# Problem description:
For the listing below, output exactly the lines from the line with "load_congr (s := s) (t := s.setSr" up to and including the line with "s.setSr y := rfl", and no other lines.

((

@[simp] theorem stored_setSsp (s : State) (x : Long) (a : Long) (sz : Size) (v : BitVec sz.bits) :
    (s.setSsp x).stored a sz v = (s.stored a sz v).setSsp x := by
  apply State.eq_of_fields <;> simp
  exact stored_mem_congr (s := s) (t := s.setSsp x) rfl rfl a sz v
@[simp] theorem load_setSsp (s : State) (x : Long) (a : Long) (sz : Size) : (s.setSsp x).load a sz = s.load a sz :=
  load_congr (s := s) (t := s.setSsp x) rfl rfl a sz
@[simp] theorem storable_setSsp (s : State) (x : Long) (a : Long) (sz : Size) :
    (s.setSsp x).storable a sz = s.storable a sz := storable_congr (s := s) (t := s.setSsp x) rfl a sz
@[simp] theorem setSsp_setSsp (s : State) (x y : Long) : (s.setSsp x).setSsp y = s.setSsp y := rfl
@[simp] theorem stored_setSr (s : State) (x : Status) (a : Long) (sz : Size) (v : BitVec sz.bits) :
    (s.setSr x).stored a sz v = (s.stored a sz v).setSr x := by
  apply State.eq_of_fields <;> simp
  exact stored_mem_congr (s := s) (t := s.setSr x) rfl rfl a sz v
@[simp] theorem load_setSr (s : State) (x : Status) (a : Long) (sz : Size) : (s.setSr x).load a sz = s.load a sz :=
  load_congr (s := s) (t := s.setSr x) rfl rfl a sz
@[simp] theorem storable_setSr (s : State) (x : Status) (a : Long) (sz : Size) :
    (s.setSr x).storable a sz = s.storable a sz := storable_congr (s := s) (t := s.setSr x) rfl a sz
@[simp] theorem setSr_setSr (s : State) (x y : Status) : (s.setSr x).setSr y = s.setSr y := rfl
@[simp] theorem stored_setPc (s : State) (x : Long) (a : Long) (sz : Size) (v : BitVec sz.bits) :
    (s.setPc x).stored a sz v = (s.stored a sz v).setPc x := by
  apply State.eq_of_fields <;> simp
  exact stored_mem_congr (s := s) (t := s.setPc x) rfl rfl a sz v
@[simp] theorem load_setPc (s : State) (x : Long) (a : Long) (sz : Size) : (s.setPc x).load a sz = s.load a sz :=
  load_congr (s := s) (t := s.setPc x) rfl rfl a sz
@[simp] theorem storable_setPc (s : State) (x : Long) (a : Long) (sz : Size) :
    (s.setPc x).storable a sz = s.storable a sz := storable_congr (s := s) (t := s.setPc x) rfl a sz
@[simp] theorem setPc_setPc (s : State) (x y : Long) : (s.setPc x).setPc y = s.setPc y := rfl
@[simp] theorem stored_setIrq (s : State) (r : IrqRequest) (rs : List IrqRequest) (a : Long) (sz : Size)
    (v : BitVec sz.bits) : (s.setIrq r rs).stored a sz v = (s.stored a sz v).setIrq r rs := by
  apply State.eq_of_fields <;> simp
  exact stored_mem_congr (s := s) (t := s.setIrq r rs) rfl rfl a sz v
@[simp] theorem load_setIrq (s : State) (r : IrqRequest) (rs : List IrqRequest) (a : Long) (sz : Size) :
    (s.setIrq r rs).load a sz = s.load a sz := load_congr (s := s) (t := s.setIrq r rs) rfl rfl a sz
@[simp] theorem storable_setIrq (s : State) (r : IrqRequest) (rs : List IrqRequest) (a : Long) (sz : Size) :
    (s.setIrq r rs).storable a sz = s.storable a sz := storable_congr (s := s) (t := s.setIrq r rs) rfl a sz
@[simp] theorem setSr_setIrq (s : State) (r : IrqRequest) (rs : List IrqRequest) (x : Status) :
    (s.setIrq r rs).setSr x = (s.setSr x).setIrq r rs := rfl
@[simp] theorem setSsp_setIrq (s : State) (r : IrqRequest) (rs : List IrqRequest) (x : Long) :
    (s.setIrq r rs).setSsp x = (s.setSsp x).setIrq r rs := rfl
@[simp] theorem setPc_setIrq (s : State) (r : IrqRequest) (rs : List IrqRequest) (x : Long) :
    (s.setIrq r rs).setPc x = (s.setPc x).setIrq r rs := rfl
@[simp] theorem storable_stored (s : State) (a b : Long) (sz sz' : Size) (v : BitVec sz.bits) :
    (s.stored a sz v).storable b sz' = s.storable b sz' := storable_congr (by simp) b sz'
@[simp] theorem setSr_setSsp (s : State) (x : Long) (r : Status) : (s.setSsp x).setSr r = (s.setSr r).setSsp x := rfl
@[simp] theorem setSsp_setPc (s : State) (x y : Long) : (s.setPc x).setSsp y = (s.setSsp y).setPc x := rfl
@[simp] theorem setSr_setPc (s : State) (x : Long) (r : Status) : (s.setPc x).setSr r = (s.setSr r).setPc x := rfl

/-- A push on the supervisor stack (R310). -/
theorem pushSsp_of_storable {s : State} {sz : Size} (v : BitVec sz.bits) (sp : Long)
    (he : s.ssp - BitVec.ofNat 32 sz.bytes = sp) (h : s.storable sp sz = true) :
    s.pushSsp sz v = .next ((s.stored sp sz v).setSsp sp) := by
  subst he
  rw [State.pushSsp, memWrite_eq_next]
  simp [h]

/-! ## Operands -/

@[simp] theorem extAt_eaUpdate (s : State) (sz : Size) (ea : EA) (own : Nat) :
    (s.eaUpdate sz ea).extAt own = s.extAt own := by simp [State.extAt]

theorem eaAddr_eq_next {s : State} {sz : Size} {ea : EA} {ext : Long} {p : Long × State} :
    s.eaAddr sz ea ext = .next p ↔
      ea.kind.isMem = true ∧ s.briefRefused ea = false ∧ p = (s.eaAddress sz ea ext, s.eaUpdate sz ea) := by
  unfold State.eaAddr
  cases ea.kind.isMem <;> cases s.briefRefused ea <;> simp [eq_comm]

theorem operand_mem {s : State} {sz : Size} {ea : EA} {ext : Long} (h : ea.kind.isMem = true) :
    s.operand sz ea ext = if s.briefRefused ea then none else s.load (s.eaAddress sz ea ext) sz := by
  cases ea <;> first | rfl | simp [EA.kind, EAKind.isMem] at h

/-- Reading an operand answers exactly where the operand holds a value, and updates the mode's register. -/
theorem readEA_eq_next {s : State} {sz : Size} {ea : EA} {ext : Long} {p : BitVec sz.bits × State} :
    s.readEA sz ea ext = .next p ↔ s.operand sz ea ext = some p.1 ∧ p.2 = s.eaUpdate sz ea := by
  obtain ⟨v, t⟩ := p
  have key (hm : ea.kind.isMem = true) :
      (andThen (s.eaAddr sz ea ext) fun p => andThen (p.2.memRead p.1 sz .read) fun v => .next (v, p.2)) = .next (v, t) ↔
        s.operand sz ea ext = some v ∧ t = s.eaUpdate sz ea := by
    rw [operand_mem hm]
    simp only [andThen_eq_next, eaAddr_eq_next, memRead_eq_next]
    constructor
    · rintro ⟨p, ⟨-, hb, rfl⟩, w, hw, h⟩
      simp only [Host.Outcome.next.injEq, Prod.mk.injEq] at h
      obtain ⟨rfl, rfl⟩ := h
      simpa [hb] using hw
    · rintro ⟨h, rfl⟩
      split at h
      · cases h
      · exact ⟨_, ⟨hm, by simp_all, rfl⟩, v, by simpa using h, rfl⟩
  cases ea
  case dn n => simp [State.readEA, State.operand, State.eaUpdate, eq_comm]
  case an n => simp [State.readEA, State.operand, State.eaUpdate, eq_comm]
  case imm n => simp [State.readEA, State.operand, State.eaUpdate, eq_comm]
  all_goals exact key rfl

theorem readEA_of_operand {s : State} {sz : Size} {ea : EA} {ext : Long} {v : BitVec sz.bits}
    (h : s.operand sz ea ext = some v) : s.readEA sz ea ext = .next (v, s.eaUpdate sz ea) := readEA_eq_next.mpr ⟨h, rfl⟩

theorem canPut_mem {s : State} {sz : Size} {ea : EA} {ext : Long} (h : ea.kind.isMem = true) :
    s.canPut sz ea ext = (!s.briefRefused ea && s.storable (s.eaAddress sz ea ext) sz) := by
  cases ea <;> first | rfl | simp [EA.kind, EAKind.isMem] at h

theorem put_mem' {s : State} {sz : Size} {ea : EA} {ext : Long} {r : BitVec sz.bits} (h : ea.kind.isMem = true) :
    s.put sz ea ext r = (s.eaUpdate sz ea).stored (s.eaAddress sz ea ext) sz r := by
  cases ea <;> first | rfl | simp [EA.kind, EAKind.isMem] at h

@[simp] theorem put_sr (s : State) (sz : Size) (ea : EA) (ext : Long) (r : BitVec sz.bits) :
    (s.put sz ea ext r).sr = s.sr := by cases ea <;> simp [State.put]
@[simp] theorem put_params (s : State) (sz : Size) (ea : EA) (ext : Long) (r : BitVec sz.bits) :
    (s.put sz ea ext r).params = s.params := by cases ea <;> simp [State.put]
@[simp] theorem put_pc (s : State) (sz : Size) (ea : EA) (ext : Long) (r : BitVec sz.bits) :
    (s.put sz ea ext r).pc = s.pc := by cases ea <;> simp [State.put]
@[simp] theorem put_freeCount (s : State) (sz : Size) (ea : EA) (ext : Long) (r : BitVec sz.bits) :
    (s.put sz ea ext r).freeCount = s.freeCount := by cases ea <;> simp [State.put]

/-- A read-modify-write of a memory operand answers exactly where the operand holds a value and takes one. -/
theorem modifyMem_eq_next {s t : State} {sz : Size} {ea : EA} {ext : Long}
    {f : BitVec sz.bits → BitVec sz.bits × Flags} :
    s.modifyMem sz ea ext f = .next t ↔ ea.kind.isMem = true ∧
      ∃ d, s.operand sz ea ext = some d ∧ s.canPut sz ea ext = true ∧
        t = (s.put sz ea ext (f d).1).setFlags (f d).2 := by
  by_cases hm : ea.kind.isMem = true
  · rw [operand_mem hm, canPut_mem hm]
    simp only [State.modifyMem, andThen_eq_next, eaAddr_eq_next, memRead_eq_next, memWrite_eq_next, put_mem' hm, hm]
    constructor
    · rintro ⟨p, ⟨-, hb, rfl⟩, d, hd, u, ⟨hs, rfl⟩, h⟩
      simp only [Host.Outcome.next.injEq] at h
      exact ⟨trivial, d, by simpa [hb] using hd, by simpa [hb] using hs, h.symm⟩
    · rintro ⟨-, d, hd, hs, rfl⟩
      split at hd
      · cases hd
      · simp only [Bool.and_eq_true] at hs
        exact ⟨_, ⟨trivial, by simp_all, rfl⟩, d, by simpa using hd, _, ⟨by simpa using hs.2, rfl⟩, rfl⟩
  · simp [State.modifyMem, State.eaAddr, hm]

/-- A read-modify-write of a destination answers exactly where it holds a value and takes one. -/
theorem modifyEA_eq_next {s t : State} {sz : Size} {ea : EA} {ext : Long}
    {f : BitVec sz.bits → BitVec sz.bits × Flags} :
    s.modifyEA sz ea ext f = .next t ↔
      ∃ d, s.operand sz ea ext = some d ∧ s.canPut sz ea ext = true ∧
        t = (s.put sz ea ext (f d).1).setFlags (f d).2 := by
  cases ea
  case dn n => simp [State.modifyEA, State.operand, State.canPut, State.put, eq_comm]
  case an n => simp [State.modifyEA, modifyMem_eq_next, EA.kind, EAKind.isMem, State.canPut]
  case imm n => simp [State.modifyEA, modifyMem_eq_next, EA.kind, EAKind.isMem, State.canPut]
  all_goals simp [State.modifyEA, modifyMem_eq_next, EA.kind, EAKind.isMem]

theorem modifyMem_of_operand {s : State} {sz : Size} {ea : EA} {ext : Long} {d : BitVec sz.bits}
    (f : BitVec sz.bits → BitVec sz.bits × Flags) (hm : ea.kind.isMem = true) (hd : s.operand sz ea ext = some d)
    (hs : s.canPut sz ea ext = true) :
    s.modifyMem sz ea ext f = .next ((s.put sz ea ext (f d).1).setFlags (f d).2) :=
  modifyMem_eq_next.mpr ⟨hm, d, hd, hs, rfl⟩

theorem modifyEA_of_operand {s : State} {sz : Size} {ea : EA} {ext : Long} {d : BitVec sz.bits}
    (f : BitVec sz.bits → BitVec sz.bits × Flags) (hd : s.operand sz ea ext = some d) (hs : s.canPut sz ea ext = true) :
    s.modifyEA sz ea ext f = .next ((s.put sz ea ext (f d).1).setFlags (f d).2) :=
  modifyEA_eq_next.mpr ⟨d, hd, hs, rfl⟩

))

# Final answer:
  load_congr (s := s) (t := s.setSr x) rfl rfl a sz
@[simp] theorem storable_setSr (s : State) (x : Status) (a : Long) (sz : Size) :
    (s.setSr x).storable a sz = s.storable a sz := storable_congr (s := s) (t := s.setSr x) rfl a sz
@[simp] theorem setSr_setSr (s : State) (x y : Status) : (s.setSr x).setSr y = s.setSr y := rfl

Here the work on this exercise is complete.